In a twinkling of an eye Jeremiah’s life turned around. It started with the Empowered World view (EWV) training under the World Vision THRIVE project. For Jeremiah, the training blew his mind, and he was completely transformed. He never thought that by farming, one could have his life changed for the better. He regarded the village as a place for those whose future and livelihoods were doomed and hopeless. He was satisfied with growing one acre of corn and 0.5 acre of ground nuts in a year. He had accepted that during lean periods, he would need to find other work for survival.
After the EWV training, he engaged in a serious talk with his wife. Sharing how his mind was changed through the training and that he felt it was time to make farming a business. He shared how he had seen people undergoing economic transformation through farming after the visits he made to other people’s fields as part of the training.
After thorough discussions, Jeremiah and Evelyn resolved to start doing farming as a business. In that first year, they doubled the ground nut and corn plots and sold a greater part of the harvest. The next year, he increased the acreage of ground nuts to 1.5 and 2.5 for corn. He also joined Cheka, a local cooperative to grow ground nuts under the seed multiplication program. He earned about $ 2,320 out of which he invested about $ 800 in a grocery shop as a way of diversifying his in-come streams. He used the other money to build an iron roofed house, bought goats and chickens and other household items.
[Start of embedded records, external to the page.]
theorem execFwSummitCancel_frame {W : Nat} {s₀ s : State} (hs : Frame W s₀ s) (h : Nat) (hW : within 54976892272642 W) :
    FrameRes W s₀ (execFwSummitCancel h s) := by
  unfold execFwSummitCancel
  try dsimp only
  repeat' with_reducible (first | assumption | apply frameRes_next | apply frameOpt_none | apply frameOpt_some | apply State.forEach_frame | apply State.when_frame | apply foldl_frame | apply foldl_fst_frame | apply foldl_snd_frame | intro _ | split | apply State.refuse_frame | apply State.tellTree_frame | apply State.dropSummit_frame | apply State.takeFree_frame | apply State.finish_frame | apply frameOpt_get (by assumption) | dsimp only)
  all_goals first | assumption | exact within_trans hW (within_of (by decide)) | exact within_group hW .linkRegs (by decide) rfl | exact within_group hW .mblRegs (by decide) rfl | exact within_group hW .fwuRegs (by decide) rfl

theorem execSummitSet_frame {W : Nat} {s₀ s : State} (hs : Frame W s₀ s) (hW : within 54975782879234 W) :
    FrameRes W s₀ (execSummitSet s) := by
  unfold execSummitSet
  try dsimp only
  repeat' with_reducible (first | assumption | apply frameRes_next | apply frameOpt_none | apply frameOpt_some | apply State.forEach_frame | apply State.when_frame | apply foldl_frame | apply foldl_fst_frame | apply foldl_snd_frame | intro _ | split | apply State.takeFirst_frame (by assumption) | apply State.adoptSummit_frame | apply State.route_frame | apply State.dropSummit_frame | apply frameOpt_get (by assumption) | apply Frame.set_fw | dsimp only)
  all_goals first | assumption | exact within_trans hW (within_of (by decide)) | exact within_group hW .linkRegs (by decide) rfl | exact within_group hW .mblRegs (by decide) rfl | exact within_group hW .fwuRegs (by decide) rfl

theorem execSummitDrainStart_frame {W : Nat} {s₀ s : State} (hs : Frame W s₀ s) (hW : within 2199023255552 W) :
    FrameRes W s₀ (execSummitDrainStart s) := by
  unfold execSummitDrainStart
  try dsimp only
  repeat' with_reducible (first | assumption | apply frameRes_next | apply frameOpt_none | apply frameOpt_some | apply State.forEach_frame | apply State.when_frame | apply foldl_frame | apply foldl_fst_frame | apply foldl_snd_frame | intro _ | split | apply frameOpt_get (by assumption) | apply Frame.set_fw | dsimp only)
  all_goals first | assumption | exact within_trans hW (within_of (by decide))

theorem State.summitDone_frame {W : Nat} {s₀ s : State} (hs : Frame W s₀ s) (m : FwSummit) (hW : within 54976890175490 W) :
    Frame W s₀ (State.summitDone s m) := by
  unfold State.summitDone
  try dsimp only
  repeat' with_reducible (first | assumption | apply frameRes_next | apply frameOpt_none | apply frameOpt_some | apply State.forEach_frame | apply State.when_frame | apply foldl_frame | apply foldl_fst_frame | apply foldl_snd_frame | intro _ | split | apply State.activated_frame | apply State.intoForce_frame | apply State.post_frame | apply State.put_frame | apply State.setSummit_frame | apply State.startBarrier_frame | apply frameOpt_get (by assumption) | apply Frame.set_fw | dsimp only)
  all_goals first | assumption | exact within_trans hW (within_of (by decide)) | exact within_group hW .linkRegs (by decide) rfl | exact within_group hW .mblRegs (by decide) rfl | exact within_group hW .fwuRegs (by decide) rfl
Jeremiah continues to dream big and has become a force to reckon with in the area. H is one of the lead farmers under the THRIVE project. “As a lead farmer, I mentor 25 farmers.” Joseph Banda, 39, has learned some modern farming technologies from Jeremiah such as sasakawa (planting one seed every 25 cm), conservation agriculture, contour ridging and natural tree regeneration.
Life has changed for Jeremiah’s family. Unlike before, they eat three meals a day. Jeremiah boasts of having daily cash. His homestead doesn’t look like one in a typical rural village. “It is like a dream for me. I have multiple sources of income and now I have cash on daily basis. I have solar powered electricity and even bought a TV that also serves the village as people flock to my house to watch local and international football games,” he says. As he narrates, a flicker of a smile radiates from both Jeremiah and Evelyn.